Gerade für Punkte wie z.B. Abstellzonen, Geofencing (Geschwindigkeitsdrosslung) und Begrenzung der Anzahl von Leihscootern hätte man mehr Sendezeit verwenden sollen. Und warum diese seit fast 4 Jahren noch immer nicht einheitlich von Städten und Kommunen umgesetzt wurden bzw. dass das KBA dem Geofencing bis heute einen Riegel vorschieb.

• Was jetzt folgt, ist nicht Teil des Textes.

-- ==== Sys2Proof/Certificates/Slice0/Obligations.lean ====
section
/-! DEFINITION. The statements for the provers. -/

section Statements

open Sys2Proof Sys2Proof.Machine

/-! ## The queue of commands, reset and power -/

/-- A step runs the command at the front of the queue on the state with the queue's rest. -/
def Obligations.StepRunsFrontCommand : Prop :=
  ∀ (c : Instr) (rest : List Instr) (s : State),
    step { s with pending := c :: rest } = exec c { s with pending := rest }

/-- On an empty queue (the model's choice, log 1): a part held in reset idles; one without supply stays so
or is given its supply, at a moment that is free (the model's choice, log 4); one whose clock runs takes a
due step into the queue, or, with none due, lets one µs pass in which every running generator gains its
rate (R29). -/
def Obligations.EmptyQueueRunsClock : Prop :=
  ∀ s : State, s.pending = [] →
    (s.live = false → s.phase ≠ .unpowered → step s = .next s) ∧
    (s.phase = .unpowered → ∃ phase : Phase, (phase = .unpowered ∨ phase = .settling) ∧
      step s = .next { s with phase := phase, choices := s.choices + 1 }) ∧
    (s.live = true → s.due = [] →
      step s = .next { s with
        micros := s.micros + 1
        lanes := Vector.ofFn fun l : Fin 4 => { s.lanes[l] with tb := { s.lanes[l].tb with
          accumulator := s.lanes[l].tb.accumulator.map (· + s.lanes[l].cfg.rate) } } }) ∧
    (s.live = true → s.due ≠ [] →
      ∃ c ∈ s.due, step s = .next { s with pending := [c], choices := s.choices + 1 })

/-- The state after reset, where the spec gives the values: every lane STOPPED with an empty queue and
next serial 0 (R24), P and Pmax 0 on the configured source (R47), no flag but POWER_ON and STORE_INVALID
(R177), link queues and counters empty (R191), an empty trace (R170), debounced states not asserted
(R165). The levels, the store and the time are the model's choice (log 2). -/
def Obligations.ResetValues : Prop :=
  State.reset.phase = .working ∧ State.reset.resetCause = .powerOn ∧ State.reset.lineTime = 0 ∧
  State.reset.pending = [] ∧ State.reset.trace = [] ∧ State.reset.gapPending = false ∧
  State.reset.millTripLatch = false ∧ State.reset.deviceFlags = 0b11 ∧
  State.reset.laneFlags = Vector.replicate 4 0 ∧ State.reset.statusDue = none ∧
  State.reset.link = .powerOn ∧ State.reset.lines.debounced = Vector.replicate 25 false ∧
  State.reset.device = .factory ∧ State.reset.store.valid = false ∧
  ∀ l : LaneId, State.reset.lanes[l].state = .stopped ∧ State.reset.lanes[l].queue = [] ∧
    State.reset.lanes[l].nextSerial = 0 ∧ State.reset.lanes[l].tb.p = 0 ∧
    State.reset.lanes[l].tb.pmax = 0 ∧ State.reset.lanes[l].tb.source = .encoder ∧
    State.reset.lanes[l].cfg = .factory ∧ State.reset.lanes[l].lots = .powerOn l ∧
    State.reset.lanes[l].haltCause = .none

/-- Each of the three causes runs steps 1 to 3 of the start-up: POWER_APPLIED, RST_N_RELEASED, and the
last byte of the RESET_DEVICE reply (R189, R194, R195). RST_N held through the application of power keeps
the part in reset, and the start-up that follows records POWER_ON (R195). -/
def Obligations.StartUpFromEachCause : Prop :=
  ∀ s : State,
    (s.phase = .unpowered ∨ s.phase = .settling → s.rstAsserted = false →
      ∃ t, exec .powerApplied s = .next t ∧ s.StartedUp .powerOn t) ∧
    (s.phase = .unpowered ∨ s.phase = .settling → s.rstAsserted = true →
      exec .powerApplied s = .next { s with phase := .held .powerOn }) ∧
    (∀ cause, s.phase = .held cause →
      ∃ t, exec .rstNReleased s = .next t ∧ t.rstAsserted = false ∧ s.StartedUp cause t) ∧
    (∀ (tag : Byte) (fs : List Frame), s.phase = .working → s.link.resetTaken = true →
      s.link.output = ⟨tag, 0x82, [0x00]⟩ :: fs →
      ∃ t, exec .frameSent s = .next t ∧ s.StartedUp .resetRequest t)

/-- RST_N_ASSERTED on a part with a settled supply, and POWER_LOST: the link's queues are emptied, every
frame on a valve bar line is cut off, a save ends without its result with the store INVALID as it was
(R114, R187, R194, R196; that the image stays as it was is the model's choice, log 21). Before the supply
has settled RST_N_ASSERTED is the level at the pin alone. From the application of the supply to its
settling, and held in reset, all five feed holds are asserted, the receivers take nothing and the ports
send nothing (R194). -/
def Obligations.ResetAndPowerLossCutOff : Prop :=
  ∀ s : State,
    (s.phase ≠ .unpowered → s.phase ≠ .settling →
      ∃ t, exec .rstNAsserted s = .next t ∧ t.rstAsserted = true ∧
      t.phase = .held (match s.phase with | .held c => c | _ => .resetLine) ∧
      t.millFeedHold = true ∧ (∀ l : LaneId, t.feedHold l = true) ∧
      t.link.input = [] ∧ t.link.output = [] ∧ t.store = { s.store with saving := none } ∧
      ∀ (l : LaneId) (st : StationId), t.lanes[l].stations[st].port.sending = none) ∧
    (s.phase = .unpowered ∨ s.phase = .settling →
      exec .rstNAsserted s = .next { s with rstAsserted := true }) ∧
    (∃ t, exec .powerLost s = .next t ∧ t.phase = .unpowered ∧
      t.link.input = [] ∧ t.link.output = [] ∧ t.store = { s.store with saving := none } ∧
      ∀ (l : LaneId) (st : StationId), t.lanes[l].stations[st].port.sending = none) ∧
    (s.phase = .settling ∨ (∃ cause, s.phase = .held cause) →
      s.millFeedHold = true ∧ (∀ l : LaneId, s.feedHold l = true) ∧
      ∀ bytes : List LineByte, exec (.plantLinkFrame bytes) s = .next s ∧ exec .frameSent s = .next s ∧
        ∀ l : LaneId, (∀ h : HeadId, exec (.sensorFrameRejected l h bytes) s = .next s) ∧
          ∀ st : StationId, exec (.valveBarFrameSent l st) s = .next s)

/-- Step 4 of a start-up: the part works, each valve bar port sends the empty set with sequence number 0,
and the status due time counts from this step (R114, R175, R194). -/
def Obligations.PartBeginsToWork : Prop :=
  ∀ s : State, s.phase = .starting →
    ∃ t, exec .partBeginsToWork s = .next t ∧ t.phase = .working ∧ t.lineTime = s.lineTime ∧
      t.link = s.link ∧ t.device = s.device ∧
      t.statusDue = (if s.device.statusPeriod = 0 then none
        else some (s.lineTime + BitVec.ofNat 32 s.device.statusPeriod)) ∧
      ∀ (l : LaneId) (st : StationId),
        t.lanes[l].stations[st].port = ⟨0, 0, some (valveFrame l st 0 0), false⟩ ∧
        t.lanes[l].cfg = s.lanes[l].cfg ∧ t.lanes[l].state = s.lanes[l].state ∧
        t.lanes[l].queue = s.lanes[l].queue ∧ t.lanes[l].tb = s.lanes[l].tb

/-! ## The plant link -/

/-- A good frame, laid out as R179 gives it, is counted and joins the input queue, or is discarded and
counted when four requests wait (R180, R181). A frame is bad if its CRC bytes are not those of its length byte
and body, if its length byte is not 3 to 250, if a stop bit is missing from the length byte to the last CRC
byte, or at a gap of more than 2 ms inside it: it is counted, the assembler is in HUNT, and no other block is
reached (R178, R180). In HUNT a byte that is no marker, or whose stop bit is missing, changes nothing (R178,
R180). -/
def Obligations.PlantLinkReception : Prop :=
  (∀ (s : State) (r : Request), s.phase = .working → s.link.asm = ⟨.hunt, [], none⟩ →
    payloadWf r.payload = true →
    exec (.plantLinkFrame (onLine (requestBytes r))) s = .next { s with link := { s.link with
      goodFrames := holdInc s.link.goodFrames
      input := if s.link.input.length < 4 then s.link.input ++ [r] else s.link.input
      discarded := if s.link.input.length < 4 then s.link.discarded else holdInc s.link.discarded } }) ∧
  (∀ s : State, s.phase = .working →
    let bad : State := { s with link := { s.link with
      asm := ⟨.hunt, [], none⟩, badFrames := holdInc s.link.badFrames } }
    (∀ (body : List Byte) (high low : Byte), s.link.asm = ⟨.hunt, [], none⟩ → 3 ≤ body.length →
      body.length ≤ 250 → [high, low] ≠ crcBytes (byte body.length :: body) →
      exec (.plantLinkFrame (onLine (0xC3 :: byte body.length :: body ++ [high, low]))) s = .next bad) ∧
    (∀ n : Byte, s.link.asm = ⟨.hunt, [], none⟩ → n.toNat < 3 ∨ 250 < n.toNat →
      exec (.plantLinkFrame (onLine [0xC3, n])) s = .next bad) ∧
    (∀ b : Byte, s.link.asm.phase ≠ .hunt → exec (.plantLinkFrame [⟨b, false⟩]) s = .next bad) ∧
    (∀ b : LineByte, s.link.asm = ⟨.hunt, [], none⟩ → b.data ≠ 0xC3 ∨ b.stopBit = false →
      exec (.plantLinkFrame [b]) s = .next s) ∧
    (∀ t : Time, s.link.asm.lastByte = some t → 2 < (s.lineTime - t).toNat →
      exec .plantLinkGapTimeout s = .next bad))

/-- A request whose kind is no request code is answered UNKNOWN_REQUEST under kind 0x80, with the kind
received, and changes nothing else (R182). -/
def Obligations.UnknownRequestAnswered : Prop :=
  ∀ (s : State) (tag kind : Byte) (payload : List Byte), s.takeable ⟨tag, kind, payload⟩ = true →
    isRequestCode kind = false →
    exec (.unknownRequest tag kind payload) s = .next (s.answered ⟨tag, 0x80, [0x02, kind]⟩)

/-- Every request whose payload length is not the one R186 gives for its code is answered BAD_LENGTH and
changes nothing else (R182). One of that length that names a lane above 3, or a station other than A, B or
C, is answered BAD_VALUE and changes nothing else (R28, R38, R41, R44, R91, R92, R109, R113, R116, R119,
R123 to R127, R129, R132, R139, R143, R145, R146, R159 to R161). A request that is not the oldest one
waiting, or that may not be taken now, changes nothing (the model's choice for such a command, log 6). -/
def Obligations.RequestTakerChecks : Prop :=
  (∀ (s : State) (i : Instr) (code tag : Byte) (payload : List Byte) (n : Nat),
    codedRequest code tag payload = some i → (code.toNat, n) ∈ requestLengths →
    s.takeable ⟨tag, code, payload⟩ = true →
    (payload.length ≠ n → exec i s = .next (s.answered ⟨tag, code ||| 0x80, [0x03]⟩)) ∧
    (payload.length = n → code.toNat ∈ laneCodes → 3 < item payload 0 1 →
      exec i s = .next (s.answered ⟨tag, code ||| 0x80, [0x04]⟩)) ∧
    (payload.length = n → code.toNat ∈ stationCodes → 2 < item payload 1 1 →
      exec i s = .next (s.answered ⟨tag, code ||| 0x80, [0x04]⟩))) ∧
  (∀ (s : State) (i : Instr) (code tag : Byte) (payload : List Byte),
    codedRequest code tag payload = some i → s.takeable ⟨tag, code, payload⟩ = false →
    exec i s = .next s)

/-- The frame on the line has gone out: it leaves the queue, and the sent count of its sort rises
(R187, R190). After a RESET_DEVICE has been taken this holds of every frame that stands ahead of its reply:
they are sent first, and the part works on (R189). The reply itself is StartUpFromEachCause's. -/
def Obligations.FrameSentLeavesQueue : Prop :=
  ∀ (s : State) (f : Frame) (fs : List Frame), s.phase = .working → s.link.output = f :: fs →
    (s.link.resetTaken = true → ∀ tag : Byte, f ≠ ⟨tag, 0x82, [0x00]⟩) →
    exec .frameSent s = .next { s with link := { s.link with
      output := fs
      noticesSent := if f.isNotice then holdInc s.link.noticesSent else s.link.noticesSent
      repliesSent := if f.isNotice then s.link.repliesSent else holdInc s.link.repliesSent } }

Das Verkehrsschild „eKF frei!“ wird z.B. so gut wie gar nicht auf deutschen Straßen genutzt und ist ein schönes Beispiel, wie die Bürokratie wieder einmal die Realität überschattet.
Life of Brian “Jehovah”
Deshalb empfinde ich die Aussage im Beitrag von Herrn Jülich, dass in Nürnberg Wild-West und Chaos im Zusammenhang mit abgestellten E-Scootern regieren, eher als ein Armutszeugnis für die Stadt als einen Vorwurf Richtung ansässiger Verleiher. Jeder Vertreter von Lime, Tier, Bolt etc. wird sicherlich ein Lied davon singen können, wie lang und zäh sich Verhandlungen in den dafür zuständigen Gremien gestalten, bis sich jeder der Beteiligten in seiner lokalen Verordnung wiederfindet und ein finaler Entwurf dazu vorliegt.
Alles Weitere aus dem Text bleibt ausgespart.